#### Problem description:
Go through the listing and copy each line with the string "false".

#### Data for this exercise:
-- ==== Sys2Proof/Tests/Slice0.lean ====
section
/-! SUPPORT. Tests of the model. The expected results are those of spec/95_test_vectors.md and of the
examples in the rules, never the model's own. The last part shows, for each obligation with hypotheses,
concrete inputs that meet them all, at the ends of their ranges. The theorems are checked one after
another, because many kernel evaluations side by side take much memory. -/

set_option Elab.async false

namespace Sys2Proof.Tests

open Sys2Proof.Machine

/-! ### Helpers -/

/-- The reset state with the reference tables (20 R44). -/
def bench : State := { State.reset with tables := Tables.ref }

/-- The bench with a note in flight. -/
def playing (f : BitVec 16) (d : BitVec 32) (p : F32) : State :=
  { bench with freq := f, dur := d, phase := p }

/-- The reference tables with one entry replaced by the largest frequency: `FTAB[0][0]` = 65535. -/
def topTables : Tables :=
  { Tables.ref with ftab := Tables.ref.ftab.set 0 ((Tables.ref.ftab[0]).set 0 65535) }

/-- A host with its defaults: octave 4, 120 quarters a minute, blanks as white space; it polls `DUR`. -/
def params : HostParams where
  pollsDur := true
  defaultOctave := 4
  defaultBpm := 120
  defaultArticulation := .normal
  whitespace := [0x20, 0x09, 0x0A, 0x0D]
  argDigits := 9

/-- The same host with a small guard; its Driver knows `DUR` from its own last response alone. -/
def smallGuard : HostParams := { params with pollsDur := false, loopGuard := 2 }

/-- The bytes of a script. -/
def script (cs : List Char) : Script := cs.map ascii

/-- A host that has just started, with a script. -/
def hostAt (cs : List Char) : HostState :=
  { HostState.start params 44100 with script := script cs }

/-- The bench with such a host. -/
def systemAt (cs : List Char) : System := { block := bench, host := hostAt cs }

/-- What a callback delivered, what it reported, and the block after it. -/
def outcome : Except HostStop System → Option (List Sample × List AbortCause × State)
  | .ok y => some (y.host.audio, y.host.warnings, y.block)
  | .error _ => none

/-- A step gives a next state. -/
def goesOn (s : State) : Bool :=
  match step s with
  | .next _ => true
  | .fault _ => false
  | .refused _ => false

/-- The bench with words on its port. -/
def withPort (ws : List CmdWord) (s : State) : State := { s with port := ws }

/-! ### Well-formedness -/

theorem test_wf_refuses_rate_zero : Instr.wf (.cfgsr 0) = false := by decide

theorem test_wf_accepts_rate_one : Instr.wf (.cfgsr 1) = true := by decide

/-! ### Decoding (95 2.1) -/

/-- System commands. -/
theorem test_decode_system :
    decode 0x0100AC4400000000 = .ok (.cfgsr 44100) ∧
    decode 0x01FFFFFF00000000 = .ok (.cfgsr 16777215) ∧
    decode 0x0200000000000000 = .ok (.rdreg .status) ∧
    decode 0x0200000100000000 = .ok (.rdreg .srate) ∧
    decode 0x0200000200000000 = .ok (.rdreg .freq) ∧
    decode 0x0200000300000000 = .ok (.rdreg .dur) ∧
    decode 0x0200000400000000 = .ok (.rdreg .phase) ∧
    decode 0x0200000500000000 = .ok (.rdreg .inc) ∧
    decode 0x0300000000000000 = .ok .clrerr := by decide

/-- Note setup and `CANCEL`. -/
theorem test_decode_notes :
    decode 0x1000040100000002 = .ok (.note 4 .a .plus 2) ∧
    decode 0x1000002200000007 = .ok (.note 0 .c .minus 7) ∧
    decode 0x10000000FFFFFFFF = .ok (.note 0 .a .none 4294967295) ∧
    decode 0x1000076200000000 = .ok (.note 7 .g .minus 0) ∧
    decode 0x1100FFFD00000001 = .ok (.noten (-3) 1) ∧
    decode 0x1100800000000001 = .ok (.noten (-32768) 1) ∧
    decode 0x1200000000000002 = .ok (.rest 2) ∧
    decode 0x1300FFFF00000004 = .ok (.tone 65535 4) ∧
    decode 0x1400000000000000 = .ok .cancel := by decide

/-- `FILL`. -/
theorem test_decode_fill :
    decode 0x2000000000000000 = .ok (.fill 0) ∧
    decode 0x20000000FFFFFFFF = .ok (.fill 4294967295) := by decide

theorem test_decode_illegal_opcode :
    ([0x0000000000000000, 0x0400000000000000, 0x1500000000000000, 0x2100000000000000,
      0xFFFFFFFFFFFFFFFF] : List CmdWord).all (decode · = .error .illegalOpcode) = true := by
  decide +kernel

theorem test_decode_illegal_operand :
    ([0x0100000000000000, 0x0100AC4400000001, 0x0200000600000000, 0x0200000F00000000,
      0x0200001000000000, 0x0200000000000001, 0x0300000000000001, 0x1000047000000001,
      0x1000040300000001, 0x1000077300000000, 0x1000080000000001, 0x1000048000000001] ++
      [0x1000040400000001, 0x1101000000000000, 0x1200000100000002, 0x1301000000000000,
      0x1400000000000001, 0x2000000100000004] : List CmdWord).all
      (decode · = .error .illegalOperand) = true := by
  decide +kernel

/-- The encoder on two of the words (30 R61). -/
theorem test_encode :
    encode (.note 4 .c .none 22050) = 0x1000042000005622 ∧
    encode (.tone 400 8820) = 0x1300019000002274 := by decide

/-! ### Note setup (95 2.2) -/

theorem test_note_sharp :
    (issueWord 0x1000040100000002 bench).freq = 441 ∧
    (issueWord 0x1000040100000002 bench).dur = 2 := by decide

#### Your response:
set_option Elab.async false
def smallGuard : HostParams := { params with pollsDur := false, loopGuard := 2 }
  | .fault _ => false
  | .refused _ => false
theorem test_wf_refuses_rate_zero : Instr.wf (.cfgsr 0) = false := by decide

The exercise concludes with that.